# Freys Vermifuge Baltimore bottle 1840-1850s?



## eugysworld (Jan 21, 2012)

Just dug this one up not too long ago, would like to know what the price range is for it.

 Could use a little cleaning but no cracks or chips.

 Thanks!


----------



## baltbottles (Jan 21, 2012)

Is it pontiled?

 Chris


----------



## eugysworld (Jan 21, 2012)

No ponitl hole, but a line going from one edge acrossed to the other.


----------



## baltbottles (Jan 21, 2012)

That would make it a hinge mold example and dates it to the 1860s. This mold does come open pontiled. However the pontiled examples usually have a thin flared lip. Here is a pontiled example from my collection blown in the same mold and likely dates to the 1850s. There is also an earlier mold that dates to the 1840s.

 Chris


----------



## baltbottles (Jan 21, 2012)

And here is a hinge mold example similar to yours. Also blown in the same mold.

 Chris


----------



## eugysworld (Jan 21, 2012)

Yeah, the bottom example is the same. Thanks for your help!

 What would be your estimate on pricing?


----------



## baltbottles (Jan 21, 2012)

The hinge mold example are probably $15-$20

 Chris


----------



## eugysworld (Jan 21, 2012)

Okay, cool thanks. 

 Also, I noticed you responded to the BBco Amber bottle.

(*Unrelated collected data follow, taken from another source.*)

-- ==== Sys2Proof/Safety.lean ====
section
/-!
DEFINITION. What a safe run of the KC812 is, and the words the statements are written in: a request at its turn, an
event that is due, an answer given, what a command leaves undisturbed, and the laws of the state that every step keeps.
-/

namespace Sys2Proof.Machine

/-! ### A command whose turn has come -/

/-- A request frame stands at the front of the queue of a running part, and a request may begin execution (R179). -/
def State.AtTurn (s : State) (fr : Frame) (rest : List Frame) : Prop :=
  s.running = true ∧ s.host.ready = true ∧ s.host.requests = fr :: rest

/-- The part runs and the event has been announced and not yet taken (log entry 2). -/
def State.IsDue (s : State) (d : Due) : Prop := s.running = true ∧ d ∈ s.due

/-- The state with its front request taken from the queue (R179). -/
def State.taking (s : State) (rest : List Frame) : State := { s with host := { s.host with requests := rest } }

/-- The state with an announced event taken. -/
def State.without (s : State) (d : Due) : State := { s with due := s.due.erase d }

/-! ### Answers -/

/-- From `s` to `t` a request with this tag has been answered: the reply went on the line where the transmitter was
idle, and stands in the reply slot where it was not (R179, R181). -/
def Answered (s t : State) (tag : Byte) (content : ReplyContent) : Prop :=
  (s.host.transmission = none ∧ t.host.reply = none ∧
    t.host.transmission = some (.of (.reply { tag := tag, content := content }))) ∨
  (s.host.transmission.isSome = true ∧ t.host.reply = some { tag := tag, content := content } ∧
    t.host.transmission = s.host.transmission)

/-- The state after a request answered with no other effect: it has left the queue, its reply is in the slot, and the
transmitter has looked for a frame. -/
def State.answering (s : State) (rest : List Frame) (tag : Byte) (content : ReplyContent) : State :=
  ((s.taking rest).respond tag content).transmit

/-! ### What a command leaves undisturbed -/

/-- A unit's entry but for its audible items, its pending sample action and its sounding mark. -/
def KerbUnit.link (k : KerbUnit) : KerbUnit := { k with audible := .initial, pendingAction := none, sounding := false }

/-- The corridor's block of counters but for NOTICES_LOST. -/
def CorridorCounters.work (n : CorridorCounters) : CorridorCounters := { n with noticesLost := 0 }

/-- The corridor side is as it was: the clock, the plan store, every in-force record, the corridor's counters but for
NOTICES_LOST, the free-value counter and the waiting commands. -/
structure CorridorKept (s t : State) : Prop where
  running : t.running = s.running
  clock : t.clock = s.clock
  store : t.store = s.store
  records : ∀ c, (t.crossing c).inForce = (s.crossing c).inForce
  corridorCounters : t.counters.corridor.work = s.counters.corridor.work
  freeCount : t.freeCount = s.freeCount
  pending : t.pending = s.pending

/-- The kerb link is as it was: every unit's entry but for its audible items, pending sample action and sounding mark,
and the kerb link master but for whether the action on the line is still the unit's pending action and whether the
crossing's walk has begun since the command was built. -/
structure KerbKept (s t : State) : Prop where
  links : ∀ u, (t.unit u).link = (s.unit u).link
  lastPolled : t.kerb.lastPolled = s.kerb.lastPolled
  resting : t.kerb.resting = s.kerb.resting
  ended : t.kerb.ended = s.kerb.ended
  transaction : t.kerb.transaction.map (fun x => { x with actionLive := false, beforeWalk := false }) =
    s.kerb.transaction.map fun x => { x with actionLive := false, beforeWalk := false }

/-- The host port is as it was but for its reply slot, its transmitter and its notices: the receiver, the request
queue, the write in execution, the report filter and the restart hold. -/
structure PortKept (s t : State) : Prop where
  receiver : t.host.receiver = s.host.receiver
  requests : t.host.requests = s.host.requests
  executing : t.host.executing = s.host.executing
  filter : t.host.filter = s.host.filter
  restartHold : t.host.restartHold = s.host.restartHold

/-- What the work of crossings, calls, groups and audible aids leaves as it was; the announced events too. -/
structure Undisturbed (s t : State) : Prop where
  corridor : CorridorKept s t
  kerb : KerbKept s t
  port : PortKept s t
  due : t.due = s.due

/-- Two crossings are taken by one group: both have records whose routes are GROUP of the same group (R80, R87). -/
def State.shareGroup (s : State) (c c' : CrossingId) : Prop :=
  ∃ r r' g, (s.crossing c).record = some r ∧ (s.crossing c').record = some r' ∧
    routeOf s.clock.mode r = .group g ∧ routeOf s.clock.mode r' = .group g
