/-! ### The plan store (chapter 2) -/

/-- PLAN_WRITE checked whole, in order: a bank, first slot, count or last slot out of range is refused with
OUT_OF_RANGE, then a wrong length with BAD_LENGTH, then a bank in use with BANK_IN_USE. A body too short to hold the
three fields is refused with BAD_LENGTH. A refused PLAN WRITE changes
nothing else. PLAN_WRITE that passes its checks takes the turn of its first record: a record that fails validation
stops the transfer with nothing written, and a valid one begins its write, its slot absent from that moment, with no
reply yet and with the records after it waiting in slot order, 35 bytes each. Nothing else changes. -/
def Obligations.PlanWriteIsCheckedThenBegins : Prop :=
  (∀ (fr : Frame) (rest : List Frame) (s : State), s.AtTurn fr rest → fr.isKind 4 = true → fr.body.length < 3 →
     exec .planWrite s = .next (s.answering rest fr.tag (.refused .badLength))) ∧
  (∀ (fr : Frame) (rest : List Frame) (s : State) (b f n : Byte) (records : List Byte), s.AtTurn fr rest →
     fr.isKind 4 = true → fr.body = b :: f :: n :: records →
     let badSlots := 8 < f.toNat ∨ n.toNat < 1 ∨ 9 < n.toNat ∨ 8 < f.toNat + n.toNat - 1
     let badLength := records.length ≠ (if f.toNat = 0 then 33 + 35 * (n.toNat - 1) else 35 * n.toNat)
     ((numbered 4 b = none ∨ badSlots) →
       exec .planWrite s = .next (s.answering rest fr.tag (.refused .outOfRange))) ∧
     (∀ bank, numbered 4 b = some bank → ¬ badSlots → badLength →
       exec .planWrite s = .next (s.answering rest fr.tag (.refused .badLength))) ∧
     (∀ bank, numbered 4 b = some bank → ¬ badSlots → ¬ badLength → s.store.inUse bank = true →
       exec .planWrite s = .next (s.answering rest fr.tag (.refused .bankInUse)))) ∧
  (∀ (fr : Frame) (rest : List Frame) (s : State) (b f n : Byte) (records : List Byte) (bank : BankId),
     s.AtTurn fr rest → fr.isKind 4 = true → fr.body = b :: f :: n :: records → numbered 4 b = some bank →
     f.toNat ≤ 8 → 1 ≤ n.toNat → f.toNat + n.toNat ≤ 9 →
     records.length = (if f.toNat = 0 then 33 + 35 * (n.toNat - 1) else 35 * n.toNat) → s.store.inUse bank = false →
     (∀ reason, s.store.validate bank f.toNat (records.take (if f.toNat = 0 then 33 else 35)) = .refused reason →
       exec .planWrite s = .next (s.answering rest fr.tag
         (.done (.planWrite 0 n.toNat (some f.toNat) (some reason) 0)))) ∧
     (∀ item, s.store.validate bank f.toNat (records.take (if f.toNat = 0 then 33 else 35)) = .valid item →
       ∃ t w, exec .planWrite s = .next t ∧
         t = State.transmit { s.taking rest with store := t.store, host := { (s.taking rest).host with executing := some w } } ∧
         w.tag = fr.tag ∧ w.bank = bank ∧ w.item = item ∧ w.count = n.toNat ∧ w.written = 0 ∧ w.pruned = 0 ∧
         w.rest.length = n.toNat - 1 ∧ item.slot = f.toNat ∧
         (∀ i < n.toNat - 1, w.rest[i]? =
           some ((records.drop ((if f.toNat = 0 then 33 else 35) + 35 * i)).take 35)) ∧
         t.store.slotContent bank f.toNat = none ∧
         (∀ slot ≤ 8, slot ≠ f.toNat → t.store.slotContent bank slot = s.store.slotContent bank slot) ∧
         (∀ b', b' ≠ bank → t.store.banks[b'] = s.store.banks[b']) ∧
         t.store.inForce = s.store.inForce ∧ t.store.pendingSelection = s.store.pendingSelection ∧
         t.store.stored = s.store.stored ∧ t.store.deferral = s.store.deferral))

/-- SLOT_WRITE_DONE: the slot written is present with its content, and after a header every present crossing record that
fails the new header is absent and the others are as they were. After the last record of a PLAN WRITE the reply gives
what was written and pruned. With records left the next one is validated against the bank as it stands: a valid one
begins its write, its slot absent from that moment, with no reply yet; one that fails stops the transfer, and the reply
gives what was written and not, the slot it stopped at, the reason, and what was pruned. Nothing else changes. -/
def Obligations.LastSlotWriteEndsThePlanWrite : Prop :=
  (∀ (s : State) (w : WriteRun), s.running = true → s.host.executing = some w → w.rest = [] →
    ∃ t pruned, exec .slotWriteDone s = .next t ∧ SlotFinished s.store t.store w pruned ∧
      t = State.transmit (State.respond { s with store := t.store, host := { s.host with executing := none } } w.tag
        (.done (.planWrite (w.written + 1) (w.count - (w.written + 1)) none none (w.pruned + pruned))))) ∧
  (∀ (s : State) (w : WriteRun) (l : List Byte) (rest : List (List Byte)), s.running = true →
    s.host.executing = some w → w.rest = l :: rest → w.item.slot < 8 →
    let slot := w.item.slot + 1
    ∃ p pruned, SlotFinished s.store p w pruned ∧
      (∀ reason, p.validate w.bank slot l = .refused reason →
        exec .slotWriteDone s = .next (State.transmit (State.respond
          { s with store := p, host := { s.host with executing := none } } w.tag
            (.done (.planWrite (w.written + 1) (w.count - (w.written + 1)) (some slot) (some reason)
              (w.pruned + pruned)))))) ∧
      (∀ item, p.validate w.bank slot l = .valid item →
        ∃ q, exec .slotWriteDone s = .next (State.transmit { s with store := q, host := { s.host with
            executing := some { w with
              item := item, rest := rest, written := w.written + 1, pruned := w.pruned + pruned } } }) ∧
          item.slot = slot ∧ q.slotContent w.bank slot = none ∧
          (∀ n ≤ 8, n ≠ slot → q.slotContent w.bank n = p.slotContent w.bank n) ∧
          (∀ b, b ≠ w.bank → q.banks[b] = p.banks[b]) ∧
          q.inForce = p.inForce ∧ q.pendingSelection = p.pendingSelection ∧ q.stored = p.stored ∧
          q.deferral = p.deferral))

/-- What PLAN WRITE makes of a record's bytes, fields of two bytes high byte first. A header of 33 bytes whose fields are
all in their ranges is valid and holds them; any other is refused with RANGE. A crossing record of 35 bytes whose fields
are not all in the ranges that need no header is refused with RANGE; any other is checked against its bank's header as it
stands, and is valid with its fields where that finds nothing. The checks of a crossing record against its bank's header,
in order, and the fit test. The effective record of a crossing is the overlay's where the overlay's slot is present, and
otherwise the base's. -/
def Obligations.RecordsAreCheckedAndResolved : Prop :=
  (∀ (p : PlanStore) (b : BankId) (l : List Byte), l.length = 33 →
     let one : Nat → Nat := fun i => (l.getD i 0).toNat
     let pair : Nat → Nat := fun i => one i * 256 + one (i + 1)
     let inRange : Prop := 400 ≤ pair 0 ∧ pair 0 ≤ 2400 ∧ one 2 ≤ 1 ∧
       (∀ g : GroupId, one (3 + 4 * g.val) ≤ 4 ∧ pair (4 + 4 * g.val) ≤ 600 ∧
         one (6 + 4 * g.val) ≤ min (pair (4 + 4 * g.val)) 100) ∧
       pair 19 ≤ 1439 ∧ pair 21 ≤ 1439 ∧ 100 ≤ pair 23 ∧ pair 23 ≤ 3000 ∧
       ∀ i < 8, 32 ≤ one (25 + i) ∧ one (25 + i) ≤ 126
     (inRange → ∃ h, p.validate b 0 l = .valid (.header h) ∧ h.cycle = pair 0 ∧ h.coordination = decide (one 2 = 1) ∧
       (∀ g : GroupId, h.groups[g] =
         { stageLimit := one (3 + 4 * g.val), spacing := pair (4 + 4 * g.val), pairing := one (6 + 4 * g.val) }) ∧
       h.quietStart = pair 19 ∧ h.quietEnd = pair 21 ∧ h.sampleInterval = pair 23 ∧ h.label = l.drop 25) ∧
     (¬ inRange → p.validate b 0 l = .refused .range)) ∧
  (∀ (p : PlanStore) (b : BankId) (c : CrossingId) (l : List Byte), l.length = 35 →
     let one : Nat → Nat := fun i => (l.getD i 0).toNat
     let pair : Nat → Nat := fun i => one i * 256 + one (i + 1)
     let r : Record :=
       { length := pair 0, normalSpeed := one 2, accessibleSpeed := one 3, walk := pair 4, minWalk := pair 6,
         walkExtra := one 8, margin := one 9, amber := one 10, leadRed := one 11, trailRed := one 12,
         minGreen := pair 13, offset := pair 15, bandStart := pair 17, bandLen := pair 19,
         group := numbered 4 (l.getD 21 0), partner := numbered 8 (l.getD 22 0), linkDelay := pair 23,
         recallInterval := pair 25, stuckThreshold := pair 27, walkPattern := one 29, locatorMargin := one 30,
         walkMargin := one 31, minLevel := one 32, maxLevel := one 33, nightCap := one 34 }
     let inRange : Prop := 20 ≤ r.length ∧ r.length ≤ 400 ∧ 90 ≤ r.normalSpeed ∧ r.normalSpeed ≤ 150 ∧
       50 ≤ r.accessibleSpeed ∧ r.accessibleSpeed ≤ r.normalSpeed ∧ 40 ≤ r.walk ∧ r.walk ≤ 300 ∧
       40 ≤ r.minWalk ∧ r.minWalk ≤ r.walk ∧ r.walkExtra ≤ 200 ∧ r.margin ≤ 50 ∧ 30 ≤ r.amber ∧ r.amber ≤ 60 ∧
       10 ≤ r.leadRed ∧ r.leadRed ≤ 40 ∧ 10 ≤ r.trailRed ∧ r.trailRed ≤ 40 ∧ 50 ≤ r.minGreen ∧ r.minGreen ≤ 1200 ∧
       one 21 ≤ 4 ∧ one 22 ≤ 8 ∧ r.linkDelay ≤ 300 ∧
       (r.recallInterval = 0 ∨ 300 ≤ r.recallInterval ∧ r.recallInterval ≤ 3000) ∧
       300 ≤ r.stuckThreshold ∧ r.stuckThreshold ≤ 2400 ∧ r.walkPattern ≤ 7 ∧ r.locatorMargin ≤ 15 ∧
       r.walkMargin ≤ 20 ∧ 40 ≤ r.minLevel ∧ r.minLevel ≤ 70 ∧ r.minLevel ≤ r.maxLevel ∧ r.maxLevel ≤ 96 ∧
       r.minLevel ≤ r.nightCap ∧ r.nightCap ≤ r.maxLevel
     (¬ inRange → p.validate b (c.val + 1) l = .refused .range) ∧
     (inRange → p.validate b (c.val + 1) l = match checkAtWrite (p.header b) c r with
       | some reason => .refused reason
       | none => .valid (.record c r))) ∧
  (∀ (c : CrossingId) (r : Record),
     checkAtWrite none c r = some .noHeader ∧
     ∀ h : Header, checkAtWrite (some h) c r =
       if ¬ (r.offset < h.cycle ∧ r.bandStart < h.cycle ∧ r.bandLen < h.cycle) then some .range
       else if ∃ g, r.group = some g ∧ (h.groups[g]).stageLimit = 0 then some .group
       else if r.partner = some c then some .partner
       else if 0 < r.bandLen ∧ h.cycle < r.bandLen + (r.amber + r.leadRed + r.minWalk +
           ((100 * r.length + r.accessibleSpeed - 1) / r.accessibleSpeed + r.margin) + r.trailRed) then some .fit
       else none) ∧
  (∀ (p : PlanStore) (sel : Selection) (c : CrossingId),
     (∀ o f, sel.overlay = some o → p.recordIn o c = some f → p.effective sel c = some f) ∧
     ((∀ o, sel.overlay = some o → p.recordIn o c = none) → p.effective sel c = p.recordIn sel.base c))

/-- PLAN_READ: a bank or slot out of range is refused with OUT_OF_RANGE; otherwise the reply carries the slot's
content if it is present and the bank's standing. Nothing else changes. What a bank in force holds for a crossing it
supplies is the record that crossing runs on. -/
def Obligations.PlanReadReportsTheSlot : Prop :=
  ∀ (fr : Frame) (rest : List Frame) (s : State) (b n : Byte), s.AtTurn fr rest → fr.isKind 5 = true →
    fr.body = [b, n] →
    (s.PlanLaw → ∀ c f, (s.crossing c).inForce = some f →
      s.store.slotContent f.bank (c.val + 1) = some (.record c f.record)) ∧
    exec .planRead s = .next (s.answering rest fr.tag (match numbered 4 b with
      | none => .refused .outOfRange
      | some bank =>
        if 8 < n.toNat then .refused .outOfRange
        else .done (.planRead (s.store.slotContent bank n.toNat)
          { inForceBase := decide (s.store.inForce.map (·.base) = some bank)
            inForceOverlay := decide (s.store.inForce.bind (·.overlay) = some bank)
            pendingBase := decide (s.store.pendingSelection.map (·.base) = some bank)
            pendingOverlay := decide (s.store.pendingSelection.bind (·.overlay) = some bank)
            stored := decide (∃ sel, s.store.stored = some sel ∧ (sel.base = bank ∨ sel.overlay = some bank)) })))

/-- PLAN_SELECT checked whole, in order: a base outside 1 to 4, or an overlay that is no bank or the base, is refused
with OUT_OF_RANGE; a headerless base with NOT_APPLICABLE; the first crossing whose effective record fails the base
header, in ascending order, with MISFIT and the first of RANGE, GROUP and FIT that it fails. An accepted selection
becomes pending, and with none in force the boundary-due flag is set. Nothing else changes. That the flag is set again
while the boundary it announced waits to be taken is the model's choice (log entry 30). -/
def Obligations.PlanSelectMakesTheSelectionPending : Prop :=
  (∀ (h : Header) (r : Record), checkAtSelect h r =
     if ¬ (r.offset < h.cycle ∧ r.bandStart < h.cycle ∧ r.bandLen < h.cycle) then some .range
     else if ∃ g, r.group = some g ∧ (h.groups[g]).stageLimit = 0 then some .group
     else if 0 < r.bandLen ∧ h.cycle < r.bandLen + (r.amber + r.leadRed + r.minWalk +
         ((100 * r.length + r.accessibleSpeed - 1) / r.accessibleSpeed + r.margin) + r.trailRed) then some .fit
     else none) ∧
  (∀ (p : PlanStore) (sel : Selection) (h : Header),
     (p.misfit sel h = none ↔ ∀ c f, p.effective sel c = some f → checkAtSelect h f.record = none) ∧
     ∀ c reason, p.misfit sel h = some (c, reason) →
       (∃ f, p.effective sel c = some f ∧ checkAtSelect h f.record = some reason) ∧
       ∀ c' < c, ∀ f, p.effective sel c' = some f → checkAtSelect h f.record = none) ∧
  ∀ (fr : Frame) (rest : List Frame) (s : State) (bb ob : Byte), s.AtTurn fr rest → fr.isKind 6 = true →
    fr.body = [bb, ob] →
    ((numbered 4 bb = none ∨ 4 < ob.toNat ∨ ob = bb) →
      exec .planSelect s = .next (s.answering rest fr.tag (.refused .outOfRange))) ∧
    (∀ base overlay, numbered 4 bb = some base → (ob = 0 ∧ overlay = none ∨ overlay = numbered 4 ob ∧
        overlay.isSome = true ∧ overlay ≠ some base) →
      let sel : Selection := { base := base, overlay := overlay }
      (s.store.header base = none →
        exec .planSelect s = .next (s.answering rest fr.tag (.refused .notApplicable))) ∧
      (∀ h c reason, s.store.header base = some h → s.store.misfit sel h = some (c, reason) →
        exec .planSelect s = .next (s.answering rest fr.tag (.refused (.misfit c reason)))) ∧
      (∀ h, s.store.header base = some h → s.store.misfit sel h = none →
        exec .planSelect s = .next (State.answering { s with
          store := { s.store with pendingSelection := some sel }
          clock := { s.clock with boundaryDue := s.clock.boundaryDue || s.store.inForce.isNone } } rest fr.tag
            (.done (.planSelect sel s.store.inForce)))))

/-! ### Stage arithmetic (chapter 4) -/

/-- The clearance of a stage: the exact quotient 100 × L / S raised to a whole number, plus M, with S the accessible
speed for an accessible stage and the normal speed for any other. It lies within 14 to 850 ds over the ranges of
chapter 2, C_a is never less than C_n, and the context takes it at admission. -/
def Obligations.ClearanceRoundsUpExactly : Prop :=
  ∀ (r : Record) (x : Bool), 50 ≤ r.accessibleSpeed → r.accessibleSpeed ≤ r.normalSpeed →
    let speed := if x then r.accessibleSpeed else r.normalSpeed
    let c := r.clearance x
    r.margin ≤ c ∧ 100 * r.length ≤ (c - r.margin) * speed ∧ (c - r.margin) * speed < 100 * r.length + speed ∧
    r.clearance false ≤ r.clearance true ∧
    (20 ≤ r.length → r.length ≤ 400 → r.normalSpeed ≤ 150 → r.margin ≤ 50 → 14 ≤ c ∧ c ≤ 850) ∧
    ∀ (now : Time) (call : CallRecord) (a : Admission), call.accessible = x → (newStage now call r a).clearance = c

What would you put price wise for that?


----------



## CWBookAuthor (Jan 24, 2012)

*Freys Vermifuge Baltimore bottle - Civil War*

Your bottle seems to be the same as one I dug in a Alexandria, VA, CIVIL WAR PERIOD PIT. It seems that far too many people find an earlier pit but claim it's from the 1850's. When there is no pontil, they claim it to be from the 1870's and earlier. It's a decent find! By the way, I was then a archalogical guy with a museum.

 Mike


----------



## eugysworld (Jan 24, 2012)

*RE: Freys Vermifuge Baltimore bottle - Civil War*

Yeah, when I first researched I only saw the top of the bottle and just assumed that it was 1840/50's. Then realized with no pontil it was much later. Still a cool find, very fragile glass I'm surprised it lasted. It's one of the many but I couldn't find a price which is why I posted. Thanks!


----------